Egypt has also made major strides in its relationship
with Israel. The Egyptian foreign minister publicly visited Jerusalem last July
to speak about peace; his government is now using the Israeli–Palestinian
conflict as a basis to engage with Israel, not shun it. Israel and Egypt have
reached unprecedented levels of security cooperation. Under President Abdel
Fattah al-Sisi, Egypt seeks to fight political Islam and views Israel as an
important ally in its fight against Islamist militants in the Sinai. Bloomberg reported that, astonishingly,
Egypt has allowed Israel to conduct drone strikes on Egyptian territory.
Beyond the Middle East, Israel has made significant
diplomatic progress beyond the Middle East. Netanyahu has been able break
through to India and its prime minister, Narendra Modi. Israel is now India’s
third-largest arms supplier, selling $599 billion worth of weapons last year.
After signing a $2 billion arms deal in April and meeting in early July, the
relationship is only improving. Israel has a lot to offer India, from the
high-tech sector to agriculture and aerospace. P. R. Kumaraswamy, who teaches
on the Middle East at Jawaharlal Nehru University in India, told the Financial Times that “Mr Modi is
de-hyphenating relations.” He explained that “[India’s] links with Israel are
no longer merely an aspect of its policy towards the Palestinians.”
This is what Israel has been waiting for. By dint of its
economic innovation, intelligence capabilities, and military prowess, it has
made itself too useful for other nations to boycott. In India as in the Middle
East, states can no longer justify shunning Israel because of an allegiance to
the Palestinian cause. Israel has appealed to their interests, and it has
worked.
Israel has even found new friends in Africa, a continent
that was once reflexively hostile. The prime minister of Kenya, for example,
called Israel a “critical partner, friend, and ally,” according to the Jerusalem Post. More important,
president Uhurru Kenyatta asked, “why should we on the African continent say we
know better than those in the region?” Kenyatta understands that Israel’s Arab
neighbors are moving past their grudges and beginning to view Israel as a
useful partner. Therefore, in his view, the costs of Kenya’s engaging with
Israel are now low enough to overcome.
Americans can make the same calculation.

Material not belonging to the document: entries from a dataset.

/-- 20_memory R62, R71, 10_state R20, R51: a READ changes nothing but the model's answer wire, and what it answers does not
depend on a hidden cell nor on the model's own wires and agenda (logs 1, 7); CMD reads 0 and the result registers read as
they stand, PRESULT with the codes of 30_encoding R104 (10_state R38). -/
def Obligations.ReadsChangeNothingAndSeeNoHiddenCell : Prop :=
  ∀ (s : State) (addr : BitVec 12),
    agentStep (.host (.read addr)) s = .next { s with rdata := some (hostRead s addr) } ∧
    (∀ (curop : Byte) (t0 : Tick) (treq : TReq) (pres : ProbeResult) (issued : Option TransportReq) (rdata : Option Word)
        (agenda : List Event),
      hostRead { s with
        curop := curop, t0 := t0, treq := treq, pres := pres, issued := issued, rdata := rdata, agenda := agenda } addr =
        hostRead s addr) ∧
    hostRead s 0x004#12 = 0#32 ∧ hostRead s 0x020#12 = s.result ∧ hostRead s 0x024#12 = 0#29 ++ resultCode s.presult ∧
    hostRead s 0x028#12 = s.latency ∧ hostRead s 0x02C#12 = s.elapsed ∧ hostRead s 0x030#12 = 0#16 ++ s.rxlen ∧
    resultCode .none = 0#3 ∧ resultCode .success = 1#3 ∧ resultCode .timedOut = 2#3 ∧ resultCode .wrongAnswer = 3#3 ∧
    resultCode .socketError = 4#3 ∧ resultCode .protocolError = 5#3

/-- 10_state R24, R22, R30, R31, 30_encoding R105, R106: the layout of STATUS as the host reads it, and the codes of ERR and
PSTATE. -/
def Obligations.StatusWordLayout : Prop :=
  (∀ (s : State), ∃ w, hostRead s 0x008#12 = w ∧
    w.getLsbD 0 = s.busy ∧ w.getLsbD 1 = s.done ∧ w.getLsbD 2 = s.rv ∧ w.getLsbD 3 = s.ovr ∧ w.getLsbD 4 = s.fatal ∧
    w.extractLsb' 5 3 = 0#3 ∧ w.extractLsb' 8 4 = errCode s.err ∧ w.extractLsb' 12 4 = 0#4 ∧
    w.extractLsb' 16 3 = pstateCode s.pstate ∧ w.getLsbD 19 = s.handle ∧ w.extractLsb' 20 12 = 0#12) ∧
  errCode .none = 0#4 ∧ errCode .invalidLength = 1#4 ∧ errCode .protocol = 2#4 ∧ errCode .illegalCmd = 3#4 ∧
  errCode .halted = 4#4 ∧
  pstateCode .idle = 0#3 ∧ pstateCode .opening = 1#3 ∧ pstateCode .sending = 2#3 ∧ pstateCode .sent = 3#3 ∧
  pstateCode .received = 4#3 ∧ pstateCode .releasing = 5#3

/-- 10_state R49, 60_exceptions R212, R213, R218, R220: `irq` follows IE and DONE: completion and rejection raise it when IE = 1,
acceptance, a W1C write of DONE and IE = 0 lower it. -/
def Obligations.InterruptFollowsDone : Prop :=
  ∀ (s : State) (i : Instr) (e : ErrCode) (v : Word),
    (irq s = true ↔ s.ie = true ∧ s.done = true) ∧ irq { s with ie := false } = false ∧
    irq (finish e s) = s.ie ∧ irq (reject e s) = s.ie ∧ irq (accept i s) = false ∧
    (v.getLsbD 1 = true → irq (acknowledge v s) = false) ∧
    (v.getLsbD 1 = false → irq (acknowledge v s) = irq s)

/-- 10_state R36: a TIMEBASE step adds one tick and changes nothing else, nothing else but reset writes TIME, and the host
reads its two halves. -/
def Obligations.TimeMovesByTicksAndReset : Prop :=
  (∀ (s : State), agentStep .tick s = .next { s with time := s.time + 1#64 }) ∧
  (∀ (s t : State), step s = .next t →
    (nextEvent s = .tick → t.time = s.time + 1#64) ∧
    (nextEvent s = .reset → t.time = 0#64) ∧
    (nextEvent s ≠ .tick → nextEvent s ≠ .reset → t.time = s.time)) ∧
  ∀ (s : State), hostRead s 0x034#12 = s.time.extractLsb' 0 32 ∧ hostRead s 0x038#12 = s.time.extractLsb' 32 32

/-- 10_state R28: OVR is set by a WRITE ignored because BUSY = 1 and by nothing else, and cleared only by a W1C write or by
reset. -/
def Obligations.OverrunIsSetByIgnoredWritesOnly : Prop :=
  ∀ (s t : State), step s = .next t →
    (s.ovr = false → t.ovr = true → s.busy = true ∧
      ∃ (addr : BitVec 12) (v : Word), nextEvent s = .host (.write addr v) ∧ addr.toNat % 4 = 0 ∧
        (addr.toNat = 0x004 ∨ addr.toNat = 0x00C ∨ addr.toNat = 0x010 ∨ addr.toNat = 0x014 ∨ addr.toNat = 0x018 ∨
          addr.toNat = 0x01C ∨ (0x400 ≤ addr.toNat ∧ addr.toNat < 0x400 + s.params.dbufBytes))) ∧
    (∀ (addr : BitVec 12) (v : Word), s.busy = true → nextEvent s = .host (.write addr v) → addr.toNat % 4 = 0 →
      (addr.toNat = 0x004 ∨ addr.toNat = 0x00C ∨ addr.toNat = 0x010 ∨ addr.toNat = 0x014 ∨ addr.toNat = 0x018 ∨
        addr.toNat = 0x01C ∨ (0x400 ≤ addr.toNat ∧ addr.toNat < 0x400 + s.params.dbufBytes)) → t.ovr = true) ∧
    (s.ovr = true → t.ovr = false →
      nextEvent s = .reset ∨ ∃ (v : Word), nextEvent s = .host (.write 0x008#12 v) ∧ v.getLsbD 3 = true)

/-- 10_state R29, 60_exceptions R215: InvalidLengthError sets FATAL, and only an ENGINE step that reports it does; only reset
clears it; and while it is set every command presented to the idle engine is rejected with HALTED. -/
def Obligations.FatalIsStickyUntilReset : Prop :=
  (∀ (s t : State), step s = .next t →
    (s.fatal = true → t.fatal = false → nextEvent s = .reset) ∧
    (s.fatal = false → t.fatal = true →
      nextEvent s = .engine ∧ s.busy = true ∧ t.busy = false ∧ t.done = true ∧ t.err = .invalidLength ∧
        t.result = s.result)) ∧
  (∀ (s : State) (n : Nat), (raise (.invalidLength n) s).fatal = true) ∧
  ∀ (s : State) (w : Word), s.fatal = true → s.busy = false →
    presentWord w s = .next { s with err := .halted, done := true }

In the Cold War,
American presidents were often desperate to appease the Arabs. Too much support
for Israel, they thought, would anger Arab nationalists and lose whole nations
to the Soviet sphere of influence. In the Suez Crisis, President Eisenhower
even turned on his closest allies, Britain and France — as well as Israel — in
an (unsuccessful) effort to win the favor of President Gamal Abdel Nasser of
Egypt. And American presidents were justified in their fears: Recall that OPEC
seriously damaged the U.S. economy with an oil embargo in 1973, punishing
America for resupplying the Israeli military after three Arab armies had
attacked Israel in a bid to annihilate it. For America, principled support of
Israel often came with real costs attached.
But there is no longer a USSR, and OPEC’s power has been
substantially diminished, in no small part by American energy production,
especially via fracking. Standing with Israel no longer jeopardizes relations
between America and Arab nations. America no longer has to choose between
supporting Israel, an ally that shares our values, and maintaining our support
for Saudi Arabia and Egypt. Those nations are now pleased when America backs
Israel against Iran, because it means we are backing them, too. In fact, when
the U.S. abandons Israel, its ally, the Arabs worry that we could just as
easily abandon them.
The U.S.-Israel alliance brings important benefits:
Israel helps America fight Islamic terrorism, keeps regional nuclear
proliferation at bay, and produces technology with important military and
commercial uses in America and around the world. More than that, it is often a
vehicle for the promotion of American power and influence in a dangerous
region.
No alliance is all benefits; there are always costs. But
now, with Israel, they are lower than ever. American support for Israel has
never been more of a no-brainer than it is now.